Repeat the data exactly as it stands.

··· DATA LISTING

theorem prachEffect_keeps (s0 : State) (x0) (x1) (h : Keeps s0 x1) : Keeps s0 ((prachEffect x0 x1).2).2 := by
  unfold prachEffect
  refine Keeps.of2 ?_
  refine Keeps2.ite ?_ ?_
  · refine Keeps2.mk ?_
    refine Keeps1.mk ?_
    with_reducible assumption
  · refine Keeps2.mk ?_
    refine Keeps1.mk ?_
    refine deliverUplink_keeps _ _ _ _ ?_
    refine prachRecord_keeps _ _ _ _ _ _ _ ?_
    refine Keeps.foldl2 ?_ ?_
    · intro v87 v87_b v87_h
      refine Keeps.of2 ?_
      refine Keeps2.mk ?_
      refine Keeps1.mk ?_
      refine memRead_keeps _ _ _ _ _ ?_
      with_reducible assumption
    · with_reducible assumption

theorem execPrachJob_keeps (s0 : State) (x0) (h : Keeps s0 x0) : ∃ t, execPrachJob x0 = .next t ∧ Keeps s0 t := by
  unfold execPrachJob
  refine unitJob_keeps _ _ _ _ _ _ ?_ ?_
  · with_reducible assumption
  · intro v78_0 v78_1 v78_2
    refine prachEffect_keeps _ _ _ ?_
    with_reducible assumption

/-! ### Fronthaul -/

theorem execFhPortConfig_keeps (s0 : State) (x0) (x1) (h : Keeps s0 x1) : ∃ t, execFhPortConfig x0 x1 = .next t ∧ Keeps s0 t := by
  unfold execFhPortConfig
  refine runCmd_keeps _ _ _ _ _ _ ?_ ?_
  · with_reducible assumption
  · intro v78_0 v78_1
    refine Keeps.of2 ?_
    refine Keeps2.ite ?_ ?_
    · refine Keeps2.of ?_
      refine refuse_keeps _ _ _ ?_
      with_reducible assumption
    · refine Keeps2.ite ?_ ?_
      · refine Keeps2.of ?_
        refine refuse_keeps _ _ _ ?_
        with_reducible assumption
      · refine Keeps2.of ?_
        refine done_keeps _ _ ?_
        refine updFhPort_keeps _ _ _ _ ?_
        with_reducible assumption

theorem execFhStreamConfig_keeps (s0 : State) (x0) (x1) (h : Keeps s0 x1) : ∃ t, execFhStreamConfig x0 x1 = .next t ∧ Keeps s0 t := by
  unfold execFhStreamConfig
  refine runCmd_keeps _ _ _ _ _ _ ?_ ?_
  · with_reducible assumption
  · intro v78_0 v78_1
    refine Keeps.of2 ?_
    refine Keeps2.ite ?_ ?_
    · refine Keeps2.of ?_
      refine refuse_keeps _ _ _ ?_
      with_reducible assumption
    · refine Keeps2.ite ?_ ?_
      · refine Keeps2.of ?_
        refine refuse_keeps _ _ _ ?_
        with_reducible assumption
      · refine Keeps2.ite ?_ ?_
        · refine Keeps2.of ?_
          refine refuse_keeps _ _ _ ?_
          with_reducible assumption
        · refine Keeps2.of ?_
          refine done_keeps _ _ ?_
          refine State.setPolicer_keeps _ _ _ _ ?_
          refine updStream_keeps _ _ _ _ ?_
          with_reducible assumption

theorem execFhCellTiming_keeps (s0 : State) (x0) (x1) (h : Keeps s0 x1) : ∃ t, execFhCellTiming x0 x1 = .next t ∧ Keeps s0 t := by
  unfold execFhCellTiming
  refine runCmd_keeps _ _ _ _ _ _ ?_ ?_
  · with_reducible assumption
  · intro v78_0 v78_1
    refine Keeps.of2 ?_
    refine Keeps2.ite ?_ ?_
    · refine Keeps2.of ?_
      refine refuse_keeps _ _ _ ?_
      with_reducible assumption
    · refine Keeps2.ite ?_ ?_
      · refine Keeps2.of ?_
        refine refuse_keeps _ _ _ ?_
        with_reducible assumption
      · refine Keeps2.of ?_
        refine done_keeps _ _ ?_
        refine updCell_keeps _ _ _ _ ?_
        with_reducible assumption

theorem execFhMirror_keeps (s0 : State) (x0) (x1) (h : Keeps s0 x1) : ∃ t, execFhMirror x0 x1 = .next t ∧ Keeps s0 t := by
  unfold execFhMirror
  refine runCmd_keeps _ _ _ _ _ _ ?_ ?_
  · with_reducible assumption
  · intro v78_0 v78_1
    refine Keeps.of2 ?_
    refine Keeps2.ite ?_ ?_
    · refine Keeps2.of ?_
      refine refuse_keeps _ _ _ ?_
      with_reducible assumption
    · refine Keeps2.ite ?_ ?_
      · refine Keeps2.of ?_
        refine refuse_keeps _ _ _ ?_
        with_reducible assumption
      · refine Keeps2.of ?_
        refine done_keeps _ _ ?_
        refine Keeps.ite0 ?_ ?_
        · refine sendEcho_keeps _ _ _ ?_
          refine updCell_keeps _ _ _ _ ?_
          with_reducible assumption
        · refine updCell_keeps _ _ _ _ ?_
          with_reducible assumption

theorem execFhQuery_keeps (s0 : State) (x0) (x1) (h : Keeps s0 x1) : ∃ t, execFhQuery x0 x1 = .next t ∧ Keeps s0 t := by
  unfold execFhQuery
  refine runCmd_keeps _ _ _ _ _ _ ?_ ?_
  · with_reducible assumption
  · intro v78_0 v78_1
    refine Keeps.of2 ?_
    refine Keeps2.ite ?_ ?_
    · refine Keeps2.mk ?_
      refine Keeps1.mk ?_
      with_reducible assumption
    · refine Keeps2.ite ?_ ?_
      · refine Keeps2.mk ?_
        refine Keeps1.mk ?_
        with_reducible assumption
      · refine Keeps2.of ?_
        refine refuse_keeps _ _ _ ?_
        with_reducible assumption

······

EXPECTED ANSWER
theorem prachEffect_keeps (s0 : State) (x0) (x1) (h : Keeps s0 x1) : Keeps s0 ((prachEffect x0 x1).2).2 := by
  unfold prachEffect
  refine Keeps.of2 ?_
  refine Keeps2.ite ?_ ?_
  · refine Keeps2.mk ?_
    refine Keeps1.mk ?_
    with_reducible assumption
  · refine Keeps2.mk ?_
    refine Keeps1.mk ?_
    refine deliverUplink_keeps _ _ _ _ ?_
    refine prachRecord_keeps _ _ _ _ _ _ _ ?_
    refine Keeps.foldl2 ?_ ?_
    · intro v87 v87_b v87_h
      refine Keeps.of2 ?_
      refine Keeps2.mk ?_
      refine Keeps1.mk ?_
      refine memRead_keeps _ _ _ _ _ ?_
      with_reducible assumption
    · with_reducible assumption

theorem execPrachJob_keeps (s0 : State) (x0) (h : Keeps s0 x0) : ∃ t, execPrachJob x0 = .next t ∧ Keeps s0 t := by
  unfold execPrachJob
  refine unitJob_keeps _ _ _ _ _ _ ?_ ?_
  · with_reducible assumption
  · intro v78_0 v78_1 v78_2
    refine prachEffect_keeps _ _ _ ?_
    with_reducible assumption

/-! ### Fronthaul -/

theorem execFhPortConfig_keeps (s0 : State) (x0) (x1) (h : Keeps s0 x1) : ∃ t, execFhPortConfig x0 x1 = .next t ∧ Keeps s0 t := by
  unfold execFhPortConfig
  refine runCmd_keeps _ _ _ _ _ _ ?_ ?_
  · with_reducible assumption
  · intro v78_0 v78_1
    refine Keeps.of2 ?_
    refine Keeps2.ite ?_ ?_
    · refine Keeps2.of ?_
      refine refuse_keeps _ _ _ ?_
      with_reducible assumption
    · refine Keeps2.ite ?_ ?_
      · refine Keeps2.of ?_
        refine refuse_keeps _ _ _ ?_
        with_reducible assumption
      · refine Keeps2.of ?_
        refine done_keeps _ _ ?_
        refine updFhPort_keeps _ _ _ _ ?_
        with_reducible assumption

theorem execFhStreamConfig_keeps (s0 : State) (x0) (x1) (h : Keeps s0 x1) : ∃ t, execFhStreamConfig x0 x1 = .next t ∧ Keeps s0 t := by
  unfold execFhStreamConfig
  refine runCmd_keeps _ _ _ _ _ _ ?_ ?_
  · with_reducible assumption
  · intro v78_0 v78_1
    refine Keeps.of2 ?_
    refine Keeps2.ite ?_ ?_
    · refine Keeps2.of ?_
      refine refuse_keeps _ _ _ ?_
      with_reducible assumption
    · refine Keeps2.ite ?_ ?_
      · refine Keeps2.of ?_
        refine refuse_keeps _ _ _ ?_
        with_reducible assumption
      · refine Keeps2.ite ?_ ?_
        · refine Keeps2.of ?_
          refine refuse_keeps _ _ _ ?_
          with_reducible assumption
        · refine Keeps2.of ?_
          refine done_keeps _ _ ?_
          refine State.setPolicer_keeps _ _ _ _ ?_
          refine updStream_keeps _ _ _ _ ?_
          with_reducible assumption

theorem execFhCellTiming_keeps (s0 : State) (x0) (x1) (h : Keeps s0 x1) : ∃ t, execFhCellTiming x0 x1 = .next t ∧ Keeps s0 t := by
  unfold execFhCellTiming
  refine runCmd_keeps _ _ _ _ _ _ ?_ ?_
  · with_reducible assumption
  · intro v78_0 v78_1
    refine Keeps.of2 ?_
    refine Keeps2.ite ?_ ?_
    · refine Keeps2.of ?_
      refine refuse_keeps _ _ _ ?_
      with_reducible assumption
    · refine Keeps2.ite ?_ ?_
      · refine Keeps2.of ?_
        refine refuse_keeps _ _ _ ?_
        with_reducible assumption
      · refine Keeps2.of ?_
        refine done_keeps _ _ ?_
        refine updCell_keeps _ _ _ _ ?_
        with_reducible assumption

theorem execFhMirror_keeps (s0 : State) (x0) (x1) (h : Keeps s0 x1) : ∃ t, execFhMirror x0 x1 = .next t ∧ Keeps s0 t := by
  unfold execFhMirror
  refine runCmd_keeps _ _ _ _ _ _ ?_ ?_
  · with_reducible assumption
  · intro v78_0 v78_1
    refine Keeps.of2 ?_
    refine Keeps2.ite ?_ ?_
    · refine Keeps2.of ?_
      refine refuse_keeps _ _ _ ?_
      with_reducible assumption
    · refine Keeps2.ite ?_ ?_
      · refine Keeps2.of ?_
        refine refuse_keeps _ _ _ ?_
        with_reducible assumption
      · refine Keeps2.of ?_
        refine done_keeps _ _ ?_
        refine Keeps.ite0 ?_ ?_
        · refine sendEcho_keeps _ _ _ ?_
          refine updCell_keeps _ _ _ _ ?_
          with_reducible assumption
        · refine updCell_keeps _ _ _ _ ?_
          with_reducible assumption

theorem execFhQuery_keeps (s0 : State) (x0) (x1) (h : Keeps s0 x1) : ∃ t, execFhQuery x0 x1 = .next t ∧ Keeps s0 t := by
  unfold execFhQuery
  refine runCmd_keeps _ _ _ _ _ _ ?_ ?_
  · with_reducible assumption
  · intro v78_0 v78_1
    refine Keeps.of2 ?_
    refine Keeps2.ite ?_ ?_
    · refine Keeps2.mk ?_
      refine Keeps1.mk ?_
      with_reducible assumption
    · refine Keeps2.ite ?_ ?_
      · refine Keeps2.mk ?_
        refine Keeps1.mk ?_
        with_reducible assumption
      · refine Keeps2.of ?_
        refine refuse_keeps _ _ _ ?_
        with_reducible assumption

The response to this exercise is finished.